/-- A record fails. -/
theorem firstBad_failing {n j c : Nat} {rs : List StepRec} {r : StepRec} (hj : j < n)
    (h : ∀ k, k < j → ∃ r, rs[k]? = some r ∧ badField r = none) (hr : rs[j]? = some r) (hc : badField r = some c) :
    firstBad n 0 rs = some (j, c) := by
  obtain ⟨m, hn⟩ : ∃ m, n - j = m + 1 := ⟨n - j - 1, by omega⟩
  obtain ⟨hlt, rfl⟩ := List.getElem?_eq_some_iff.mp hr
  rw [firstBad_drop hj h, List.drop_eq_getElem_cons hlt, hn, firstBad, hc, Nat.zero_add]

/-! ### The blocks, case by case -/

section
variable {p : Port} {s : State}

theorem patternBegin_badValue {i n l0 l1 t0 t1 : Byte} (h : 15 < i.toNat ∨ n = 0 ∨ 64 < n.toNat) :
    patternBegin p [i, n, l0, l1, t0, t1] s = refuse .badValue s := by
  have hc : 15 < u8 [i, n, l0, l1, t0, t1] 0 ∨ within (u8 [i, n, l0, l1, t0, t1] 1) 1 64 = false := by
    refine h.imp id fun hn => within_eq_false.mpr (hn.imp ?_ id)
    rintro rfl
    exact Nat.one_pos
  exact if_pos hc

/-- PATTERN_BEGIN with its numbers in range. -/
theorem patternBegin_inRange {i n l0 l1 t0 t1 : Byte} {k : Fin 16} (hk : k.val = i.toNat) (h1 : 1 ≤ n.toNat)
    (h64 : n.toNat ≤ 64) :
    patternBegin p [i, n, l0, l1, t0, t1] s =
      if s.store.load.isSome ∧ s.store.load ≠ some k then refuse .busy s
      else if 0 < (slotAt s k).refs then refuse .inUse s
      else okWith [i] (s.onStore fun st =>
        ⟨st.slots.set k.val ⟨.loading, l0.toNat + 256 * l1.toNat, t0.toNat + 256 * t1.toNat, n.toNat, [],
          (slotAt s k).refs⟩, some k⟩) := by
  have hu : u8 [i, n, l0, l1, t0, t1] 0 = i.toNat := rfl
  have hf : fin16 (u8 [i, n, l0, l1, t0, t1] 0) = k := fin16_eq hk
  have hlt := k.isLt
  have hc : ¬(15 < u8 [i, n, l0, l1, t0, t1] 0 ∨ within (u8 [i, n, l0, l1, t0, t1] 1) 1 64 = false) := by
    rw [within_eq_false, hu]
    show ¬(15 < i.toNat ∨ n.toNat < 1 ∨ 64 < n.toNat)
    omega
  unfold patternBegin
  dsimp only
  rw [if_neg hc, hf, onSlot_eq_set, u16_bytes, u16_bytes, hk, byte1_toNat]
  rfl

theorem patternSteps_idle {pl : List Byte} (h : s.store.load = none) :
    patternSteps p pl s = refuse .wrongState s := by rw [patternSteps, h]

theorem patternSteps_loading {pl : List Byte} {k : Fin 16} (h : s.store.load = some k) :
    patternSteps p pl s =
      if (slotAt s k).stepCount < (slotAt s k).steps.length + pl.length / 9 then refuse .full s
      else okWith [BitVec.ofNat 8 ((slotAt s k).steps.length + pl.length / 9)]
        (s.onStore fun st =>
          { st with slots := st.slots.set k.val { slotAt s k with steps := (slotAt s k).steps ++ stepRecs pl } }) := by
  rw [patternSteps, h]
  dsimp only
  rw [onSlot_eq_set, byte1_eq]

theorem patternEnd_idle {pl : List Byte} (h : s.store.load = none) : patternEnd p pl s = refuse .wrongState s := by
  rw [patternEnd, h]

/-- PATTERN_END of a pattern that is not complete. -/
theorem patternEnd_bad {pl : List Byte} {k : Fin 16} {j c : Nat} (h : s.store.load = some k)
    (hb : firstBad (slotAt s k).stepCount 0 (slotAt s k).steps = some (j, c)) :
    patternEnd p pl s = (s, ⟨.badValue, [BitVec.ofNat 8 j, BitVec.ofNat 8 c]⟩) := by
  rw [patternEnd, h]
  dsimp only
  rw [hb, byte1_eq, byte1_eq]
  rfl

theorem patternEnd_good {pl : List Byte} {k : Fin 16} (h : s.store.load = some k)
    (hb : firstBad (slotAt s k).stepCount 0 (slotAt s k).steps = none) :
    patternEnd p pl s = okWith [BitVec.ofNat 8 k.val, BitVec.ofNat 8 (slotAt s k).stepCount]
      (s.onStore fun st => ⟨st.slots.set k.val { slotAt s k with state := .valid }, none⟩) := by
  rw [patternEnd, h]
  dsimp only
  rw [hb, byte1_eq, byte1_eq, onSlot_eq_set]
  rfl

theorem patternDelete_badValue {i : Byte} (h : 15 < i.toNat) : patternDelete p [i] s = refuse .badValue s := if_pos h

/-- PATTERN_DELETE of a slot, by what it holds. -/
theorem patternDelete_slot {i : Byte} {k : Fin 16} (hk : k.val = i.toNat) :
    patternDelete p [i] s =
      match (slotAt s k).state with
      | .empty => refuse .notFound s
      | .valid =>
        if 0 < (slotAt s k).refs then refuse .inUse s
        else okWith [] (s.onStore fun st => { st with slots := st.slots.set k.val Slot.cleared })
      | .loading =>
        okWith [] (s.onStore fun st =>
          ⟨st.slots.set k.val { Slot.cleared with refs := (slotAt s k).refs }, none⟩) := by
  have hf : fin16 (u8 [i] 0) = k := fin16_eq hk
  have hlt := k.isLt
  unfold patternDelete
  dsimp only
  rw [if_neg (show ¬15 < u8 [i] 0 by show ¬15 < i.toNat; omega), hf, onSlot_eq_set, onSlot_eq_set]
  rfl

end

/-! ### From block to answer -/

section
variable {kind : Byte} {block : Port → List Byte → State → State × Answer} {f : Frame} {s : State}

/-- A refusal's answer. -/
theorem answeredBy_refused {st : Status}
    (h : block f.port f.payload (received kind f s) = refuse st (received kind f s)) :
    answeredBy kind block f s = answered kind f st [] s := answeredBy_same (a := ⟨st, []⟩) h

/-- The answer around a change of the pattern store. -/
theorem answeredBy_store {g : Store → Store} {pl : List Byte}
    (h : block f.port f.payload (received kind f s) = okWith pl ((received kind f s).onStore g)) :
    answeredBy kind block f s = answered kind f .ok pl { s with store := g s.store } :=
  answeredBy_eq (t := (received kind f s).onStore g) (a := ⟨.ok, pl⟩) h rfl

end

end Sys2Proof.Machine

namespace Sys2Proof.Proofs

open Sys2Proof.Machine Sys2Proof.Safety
...
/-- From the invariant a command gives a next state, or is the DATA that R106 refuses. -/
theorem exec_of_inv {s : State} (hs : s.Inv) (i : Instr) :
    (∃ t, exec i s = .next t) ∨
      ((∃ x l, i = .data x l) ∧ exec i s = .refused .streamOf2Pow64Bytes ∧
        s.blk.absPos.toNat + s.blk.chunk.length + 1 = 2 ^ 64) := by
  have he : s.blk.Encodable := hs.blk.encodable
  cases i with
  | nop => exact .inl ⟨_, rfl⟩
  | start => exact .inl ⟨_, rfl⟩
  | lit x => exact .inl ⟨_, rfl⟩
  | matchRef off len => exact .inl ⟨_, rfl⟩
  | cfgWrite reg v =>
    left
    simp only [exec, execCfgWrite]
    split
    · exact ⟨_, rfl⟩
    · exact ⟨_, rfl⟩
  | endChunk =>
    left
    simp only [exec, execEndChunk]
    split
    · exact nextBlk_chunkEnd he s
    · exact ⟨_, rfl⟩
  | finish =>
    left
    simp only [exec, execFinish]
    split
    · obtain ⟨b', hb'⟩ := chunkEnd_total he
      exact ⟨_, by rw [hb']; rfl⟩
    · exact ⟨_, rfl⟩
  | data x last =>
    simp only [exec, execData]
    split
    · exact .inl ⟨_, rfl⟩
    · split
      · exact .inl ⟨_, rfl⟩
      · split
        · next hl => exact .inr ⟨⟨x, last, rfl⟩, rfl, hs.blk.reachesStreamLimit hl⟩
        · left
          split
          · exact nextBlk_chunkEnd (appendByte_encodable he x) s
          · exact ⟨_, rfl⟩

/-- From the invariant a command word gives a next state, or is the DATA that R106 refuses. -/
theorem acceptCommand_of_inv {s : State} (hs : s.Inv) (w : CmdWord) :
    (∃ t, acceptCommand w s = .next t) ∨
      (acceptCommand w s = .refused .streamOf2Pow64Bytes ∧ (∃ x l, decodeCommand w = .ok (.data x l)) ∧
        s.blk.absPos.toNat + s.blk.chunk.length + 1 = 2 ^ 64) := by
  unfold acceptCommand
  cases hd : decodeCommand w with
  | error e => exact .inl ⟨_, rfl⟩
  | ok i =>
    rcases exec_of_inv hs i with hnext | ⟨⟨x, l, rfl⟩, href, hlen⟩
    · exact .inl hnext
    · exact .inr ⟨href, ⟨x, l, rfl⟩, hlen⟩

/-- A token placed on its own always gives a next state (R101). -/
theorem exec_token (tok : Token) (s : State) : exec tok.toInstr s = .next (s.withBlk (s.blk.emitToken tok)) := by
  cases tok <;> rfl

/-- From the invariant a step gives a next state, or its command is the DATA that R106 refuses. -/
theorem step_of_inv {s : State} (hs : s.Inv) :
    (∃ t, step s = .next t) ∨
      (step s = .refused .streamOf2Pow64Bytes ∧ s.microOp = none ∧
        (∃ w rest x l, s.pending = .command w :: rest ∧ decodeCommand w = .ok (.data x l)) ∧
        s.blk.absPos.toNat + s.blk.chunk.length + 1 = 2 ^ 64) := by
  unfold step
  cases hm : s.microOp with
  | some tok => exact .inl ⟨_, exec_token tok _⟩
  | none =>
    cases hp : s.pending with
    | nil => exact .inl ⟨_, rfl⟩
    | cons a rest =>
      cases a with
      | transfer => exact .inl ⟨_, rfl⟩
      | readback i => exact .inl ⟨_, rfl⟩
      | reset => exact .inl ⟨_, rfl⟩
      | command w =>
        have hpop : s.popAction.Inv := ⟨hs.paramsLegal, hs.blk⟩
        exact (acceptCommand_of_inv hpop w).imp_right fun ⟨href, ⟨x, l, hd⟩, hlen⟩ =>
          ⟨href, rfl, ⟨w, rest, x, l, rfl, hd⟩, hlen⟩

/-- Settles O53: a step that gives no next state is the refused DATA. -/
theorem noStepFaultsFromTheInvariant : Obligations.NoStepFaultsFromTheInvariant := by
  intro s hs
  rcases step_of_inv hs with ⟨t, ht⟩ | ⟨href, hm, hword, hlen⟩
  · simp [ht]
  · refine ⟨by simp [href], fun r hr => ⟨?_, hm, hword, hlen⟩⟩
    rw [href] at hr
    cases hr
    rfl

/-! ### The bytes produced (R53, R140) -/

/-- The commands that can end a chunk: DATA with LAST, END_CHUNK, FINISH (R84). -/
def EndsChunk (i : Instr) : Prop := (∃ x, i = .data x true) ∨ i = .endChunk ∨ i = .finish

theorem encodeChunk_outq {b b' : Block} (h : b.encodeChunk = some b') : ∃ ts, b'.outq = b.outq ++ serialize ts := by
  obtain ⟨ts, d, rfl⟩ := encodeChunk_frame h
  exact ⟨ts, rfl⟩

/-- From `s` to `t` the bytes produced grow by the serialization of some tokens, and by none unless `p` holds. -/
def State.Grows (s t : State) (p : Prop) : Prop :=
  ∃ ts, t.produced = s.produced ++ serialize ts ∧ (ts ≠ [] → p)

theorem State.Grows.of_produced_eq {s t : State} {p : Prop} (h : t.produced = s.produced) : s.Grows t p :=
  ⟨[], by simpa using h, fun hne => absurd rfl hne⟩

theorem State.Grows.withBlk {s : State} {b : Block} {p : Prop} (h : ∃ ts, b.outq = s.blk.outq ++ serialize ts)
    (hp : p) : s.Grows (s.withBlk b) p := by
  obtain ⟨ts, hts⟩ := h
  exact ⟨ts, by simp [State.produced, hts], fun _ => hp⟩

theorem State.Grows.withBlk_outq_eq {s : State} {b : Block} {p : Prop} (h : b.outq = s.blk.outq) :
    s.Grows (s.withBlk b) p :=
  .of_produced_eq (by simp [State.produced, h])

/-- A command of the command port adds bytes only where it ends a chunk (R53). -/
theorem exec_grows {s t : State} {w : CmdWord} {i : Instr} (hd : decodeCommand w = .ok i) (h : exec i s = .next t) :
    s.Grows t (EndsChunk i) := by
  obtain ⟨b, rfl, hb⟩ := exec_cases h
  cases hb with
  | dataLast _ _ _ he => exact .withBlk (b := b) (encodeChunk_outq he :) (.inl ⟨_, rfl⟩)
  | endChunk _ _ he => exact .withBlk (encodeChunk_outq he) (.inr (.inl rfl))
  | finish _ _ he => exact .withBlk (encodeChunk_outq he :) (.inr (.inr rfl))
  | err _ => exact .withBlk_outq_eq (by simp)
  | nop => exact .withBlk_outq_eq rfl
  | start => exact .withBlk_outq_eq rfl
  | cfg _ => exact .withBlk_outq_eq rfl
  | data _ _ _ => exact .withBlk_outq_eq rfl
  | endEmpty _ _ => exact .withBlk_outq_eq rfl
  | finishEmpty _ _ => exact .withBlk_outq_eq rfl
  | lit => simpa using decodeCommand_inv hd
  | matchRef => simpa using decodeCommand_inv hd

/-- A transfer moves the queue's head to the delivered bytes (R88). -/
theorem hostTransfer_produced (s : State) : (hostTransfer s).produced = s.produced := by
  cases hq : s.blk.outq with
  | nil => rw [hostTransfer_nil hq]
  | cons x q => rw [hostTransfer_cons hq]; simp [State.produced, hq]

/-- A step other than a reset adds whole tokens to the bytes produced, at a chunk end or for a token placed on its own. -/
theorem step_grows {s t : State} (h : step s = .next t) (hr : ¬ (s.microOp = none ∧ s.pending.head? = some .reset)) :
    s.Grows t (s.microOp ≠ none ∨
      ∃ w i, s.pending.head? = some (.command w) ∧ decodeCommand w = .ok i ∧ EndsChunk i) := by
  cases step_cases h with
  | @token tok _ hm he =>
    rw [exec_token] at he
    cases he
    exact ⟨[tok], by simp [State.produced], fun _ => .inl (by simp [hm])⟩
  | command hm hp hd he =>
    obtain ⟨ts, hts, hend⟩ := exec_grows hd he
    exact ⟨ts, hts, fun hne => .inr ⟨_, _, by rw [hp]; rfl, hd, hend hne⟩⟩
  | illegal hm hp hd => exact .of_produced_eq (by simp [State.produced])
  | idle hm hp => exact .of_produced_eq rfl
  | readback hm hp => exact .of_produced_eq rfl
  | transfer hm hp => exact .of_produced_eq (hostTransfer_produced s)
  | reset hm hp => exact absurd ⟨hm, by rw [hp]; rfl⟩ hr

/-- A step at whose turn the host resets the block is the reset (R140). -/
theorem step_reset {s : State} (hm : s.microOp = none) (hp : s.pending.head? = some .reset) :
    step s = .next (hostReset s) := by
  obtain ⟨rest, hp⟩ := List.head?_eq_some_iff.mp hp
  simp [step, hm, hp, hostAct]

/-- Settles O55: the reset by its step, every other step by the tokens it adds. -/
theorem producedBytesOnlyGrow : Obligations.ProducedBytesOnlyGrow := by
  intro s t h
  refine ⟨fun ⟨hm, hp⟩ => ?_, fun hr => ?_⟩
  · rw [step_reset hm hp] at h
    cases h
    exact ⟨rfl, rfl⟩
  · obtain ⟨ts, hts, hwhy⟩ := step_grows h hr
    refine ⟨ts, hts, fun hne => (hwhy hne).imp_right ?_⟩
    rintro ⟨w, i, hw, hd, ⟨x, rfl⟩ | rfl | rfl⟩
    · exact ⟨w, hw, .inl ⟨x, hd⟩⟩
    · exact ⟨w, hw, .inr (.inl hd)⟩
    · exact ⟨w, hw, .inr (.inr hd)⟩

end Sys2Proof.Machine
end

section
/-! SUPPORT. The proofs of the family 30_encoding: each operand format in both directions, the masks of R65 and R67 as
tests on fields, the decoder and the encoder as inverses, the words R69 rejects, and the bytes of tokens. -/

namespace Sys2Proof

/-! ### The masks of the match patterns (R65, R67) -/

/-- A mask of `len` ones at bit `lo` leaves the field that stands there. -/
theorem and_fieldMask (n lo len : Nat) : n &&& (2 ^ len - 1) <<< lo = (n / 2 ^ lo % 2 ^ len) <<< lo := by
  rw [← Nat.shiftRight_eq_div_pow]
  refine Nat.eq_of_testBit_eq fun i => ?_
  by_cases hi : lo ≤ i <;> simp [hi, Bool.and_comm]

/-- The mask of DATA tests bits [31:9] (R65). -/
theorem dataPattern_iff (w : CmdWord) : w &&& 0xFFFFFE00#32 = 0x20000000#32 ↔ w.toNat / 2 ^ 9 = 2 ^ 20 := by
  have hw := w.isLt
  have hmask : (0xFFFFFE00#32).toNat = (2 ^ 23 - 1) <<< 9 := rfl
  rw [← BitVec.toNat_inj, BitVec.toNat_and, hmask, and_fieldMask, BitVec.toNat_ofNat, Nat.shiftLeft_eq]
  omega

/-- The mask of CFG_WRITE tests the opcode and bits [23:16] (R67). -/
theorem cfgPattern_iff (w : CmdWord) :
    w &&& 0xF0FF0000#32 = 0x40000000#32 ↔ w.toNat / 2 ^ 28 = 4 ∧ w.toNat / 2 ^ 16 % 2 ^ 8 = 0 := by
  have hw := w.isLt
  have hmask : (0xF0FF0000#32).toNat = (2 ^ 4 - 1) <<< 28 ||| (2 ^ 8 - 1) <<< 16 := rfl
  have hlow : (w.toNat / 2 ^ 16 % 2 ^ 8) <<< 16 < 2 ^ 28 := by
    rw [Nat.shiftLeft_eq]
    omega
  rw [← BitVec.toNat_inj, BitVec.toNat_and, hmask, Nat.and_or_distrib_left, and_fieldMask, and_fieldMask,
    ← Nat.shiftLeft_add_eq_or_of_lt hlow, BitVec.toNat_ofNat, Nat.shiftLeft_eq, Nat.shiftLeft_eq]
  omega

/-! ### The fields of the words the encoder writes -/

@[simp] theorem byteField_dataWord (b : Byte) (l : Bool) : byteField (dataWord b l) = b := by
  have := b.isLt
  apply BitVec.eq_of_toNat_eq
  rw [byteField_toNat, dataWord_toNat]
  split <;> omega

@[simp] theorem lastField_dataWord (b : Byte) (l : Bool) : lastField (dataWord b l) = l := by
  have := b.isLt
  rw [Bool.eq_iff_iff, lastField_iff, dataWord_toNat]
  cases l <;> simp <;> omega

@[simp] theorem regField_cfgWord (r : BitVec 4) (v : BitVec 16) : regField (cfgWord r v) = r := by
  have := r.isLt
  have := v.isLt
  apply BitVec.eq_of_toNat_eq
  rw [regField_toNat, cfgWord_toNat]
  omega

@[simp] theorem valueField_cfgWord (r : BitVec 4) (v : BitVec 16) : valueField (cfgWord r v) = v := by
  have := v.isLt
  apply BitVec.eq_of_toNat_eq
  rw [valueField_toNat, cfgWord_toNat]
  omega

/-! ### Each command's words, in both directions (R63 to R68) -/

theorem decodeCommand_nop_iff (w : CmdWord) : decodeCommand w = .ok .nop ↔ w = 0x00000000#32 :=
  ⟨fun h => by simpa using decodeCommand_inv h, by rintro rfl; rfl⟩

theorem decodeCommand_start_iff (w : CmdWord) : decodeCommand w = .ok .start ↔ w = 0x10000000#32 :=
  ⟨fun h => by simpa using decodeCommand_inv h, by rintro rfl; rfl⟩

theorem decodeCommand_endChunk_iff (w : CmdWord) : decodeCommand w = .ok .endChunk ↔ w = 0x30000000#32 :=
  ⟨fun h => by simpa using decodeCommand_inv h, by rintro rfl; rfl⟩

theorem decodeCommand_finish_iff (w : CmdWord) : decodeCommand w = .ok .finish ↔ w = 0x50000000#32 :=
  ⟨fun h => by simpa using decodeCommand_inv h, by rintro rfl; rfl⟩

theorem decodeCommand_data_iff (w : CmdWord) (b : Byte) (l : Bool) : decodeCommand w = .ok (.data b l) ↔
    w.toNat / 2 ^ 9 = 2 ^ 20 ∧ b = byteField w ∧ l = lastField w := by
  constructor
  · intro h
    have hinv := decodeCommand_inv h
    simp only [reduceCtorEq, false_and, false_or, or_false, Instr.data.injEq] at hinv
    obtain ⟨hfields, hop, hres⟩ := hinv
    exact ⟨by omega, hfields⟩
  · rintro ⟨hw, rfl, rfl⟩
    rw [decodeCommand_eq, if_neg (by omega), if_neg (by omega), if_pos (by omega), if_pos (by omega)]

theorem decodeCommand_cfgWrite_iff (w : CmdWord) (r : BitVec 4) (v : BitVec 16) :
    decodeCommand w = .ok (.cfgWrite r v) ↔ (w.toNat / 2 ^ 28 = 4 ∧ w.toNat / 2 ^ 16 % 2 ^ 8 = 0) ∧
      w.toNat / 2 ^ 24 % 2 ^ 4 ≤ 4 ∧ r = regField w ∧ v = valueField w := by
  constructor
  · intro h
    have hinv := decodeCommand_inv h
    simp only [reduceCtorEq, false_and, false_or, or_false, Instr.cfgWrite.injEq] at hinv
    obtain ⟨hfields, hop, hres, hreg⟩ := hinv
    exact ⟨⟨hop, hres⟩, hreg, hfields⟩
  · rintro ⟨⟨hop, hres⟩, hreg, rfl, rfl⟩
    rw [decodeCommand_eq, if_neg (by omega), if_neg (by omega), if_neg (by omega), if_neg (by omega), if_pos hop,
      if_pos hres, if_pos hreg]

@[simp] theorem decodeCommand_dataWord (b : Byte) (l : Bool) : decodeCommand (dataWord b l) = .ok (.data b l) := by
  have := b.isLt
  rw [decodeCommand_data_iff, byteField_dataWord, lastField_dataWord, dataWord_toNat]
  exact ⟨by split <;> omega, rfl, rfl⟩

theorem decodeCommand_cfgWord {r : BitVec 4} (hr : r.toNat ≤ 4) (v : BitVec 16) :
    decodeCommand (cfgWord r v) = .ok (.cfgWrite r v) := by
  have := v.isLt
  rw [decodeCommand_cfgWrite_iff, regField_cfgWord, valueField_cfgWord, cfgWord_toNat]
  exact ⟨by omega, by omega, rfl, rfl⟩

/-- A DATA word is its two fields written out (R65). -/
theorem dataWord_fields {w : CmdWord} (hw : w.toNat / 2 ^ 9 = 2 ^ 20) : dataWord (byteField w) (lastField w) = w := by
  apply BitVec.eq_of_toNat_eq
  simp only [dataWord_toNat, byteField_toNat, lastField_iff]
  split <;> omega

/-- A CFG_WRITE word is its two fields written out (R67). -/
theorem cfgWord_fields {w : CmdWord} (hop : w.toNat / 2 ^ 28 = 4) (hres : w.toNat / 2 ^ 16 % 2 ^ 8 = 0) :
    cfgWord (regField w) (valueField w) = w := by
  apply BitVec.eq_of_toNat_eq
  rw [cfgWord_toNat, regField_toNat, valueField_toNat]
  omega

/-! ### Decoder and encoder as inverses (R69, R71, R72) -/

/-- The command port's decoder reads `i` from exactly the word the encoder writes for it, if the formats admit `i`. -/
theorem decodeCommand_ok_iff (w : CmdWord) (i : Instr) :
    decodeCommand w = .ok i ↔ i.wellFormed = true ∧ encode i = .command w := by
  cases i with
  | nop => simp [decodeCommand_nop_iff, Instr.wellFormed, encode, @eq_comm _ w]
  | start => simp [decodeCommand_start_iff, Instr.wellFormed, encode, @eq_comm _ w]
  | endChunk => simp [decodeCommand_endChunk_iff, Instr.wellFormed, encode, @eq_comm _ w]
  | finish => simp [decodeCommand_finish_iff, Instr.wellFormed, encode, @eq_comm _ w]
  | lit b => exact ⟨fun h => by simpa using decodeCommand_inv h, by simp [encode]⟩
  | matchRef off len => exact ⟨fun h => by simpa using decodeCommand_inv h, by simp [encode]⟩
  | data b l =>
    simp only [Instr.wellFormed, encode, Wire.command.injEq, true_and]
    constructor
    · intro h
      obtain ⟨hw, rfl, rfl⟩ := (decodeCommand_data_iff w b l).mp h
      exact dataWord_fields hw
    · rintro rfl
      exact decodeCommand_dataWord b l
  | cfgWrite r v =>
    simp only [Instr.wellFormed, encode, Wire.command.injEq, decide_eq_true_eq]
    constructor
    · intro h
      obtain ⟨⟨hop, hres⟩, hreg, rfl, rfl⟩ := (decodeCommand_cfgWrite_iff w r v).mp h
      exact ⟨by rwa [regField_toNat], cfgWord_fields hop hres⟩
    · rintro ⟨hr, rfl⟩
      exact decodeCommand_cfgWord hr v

* EXERCISE DESCRIPTION *
Go through the listing above and write out exactly the lines starting with the one holding "record fails. -/" and running through the one holding "k.val ⟨.loading, l0.toNat", ends included, and no others.

* ANSWER SPACE *
/-- A record fails. -/
theorem firstBad_failing {n j c : Nat} {rs : List StepRec} {r : StepRec} (hj : j < n)
    (h : ∀ k, k < j → ∃ r, rs[k]? = some r ∧ badField r = none) (hr : rs[j]? = some r) (hc : badField r = some c) :
    firstBad n 0 rs = some (j, c) := by
  obtain ⟨m, hn⟩ : ∃ m, n - j = m + 1 := ⟨n - j - 1, by omega⟩
  obtain ⟨hlt, rfl⟩ := List.getElem?_eq_some_iff.mp hr
  rw [firstBad_drop hj h, List.drop_eq_getElem_cons hlt, hn, firstBad, hc, Nat.zero_add]

/-! ### The blocks, case by case -/

section
variable {p : Port} {s : State}

theorem patternBegin_badValue {i n l0 l1 t0 t1 : Byte} (h : 15 < i.toNat ∨ n = 0 ∨ 64 < n.toNat) :
    patternBegin p [i, n, l0, l1, t0, t1] s = refuse .badValue s := by
  have hc : 15 < u8 [i, n, l0, l1, t0, t1] 0 ∨ within (u8 [i, n, l0, l1, t0, t1] 1) 1 64 = false := by
    refine h.imp id fun hn => within_eq_false.mpr (hn.imp ?_ id)
    rintro rfl
    exact Nat.one_pos
  exact if_pos hc

/-- PATTERN_BEGIN with its numbers in range. -/
theorem patternBegin_inRange {i n l0 l1 t0 t1 : Byte} {k : Fin 16} (hk : k.val = i.toNat) (h1 : 1 ≤ n.toNat)
    (h64 : n.toNat ≤ 64) :
    patternBegin p [i, n, l0, l1, t0, t1] s =
      if s.store.load.isSome ∧ s.store.load ≠ some k then refuse .busy s
      else if 0 < (slotAt s k).refs then refuse .inUse s
      else okWith [i] (s.onStore fun st =>
        ⟨st.slots.set k.val ⟨.loading, l0.toNat + 256 * l1.toNat, t0.toNat + 256 * t1.toNat, n.toNat, [],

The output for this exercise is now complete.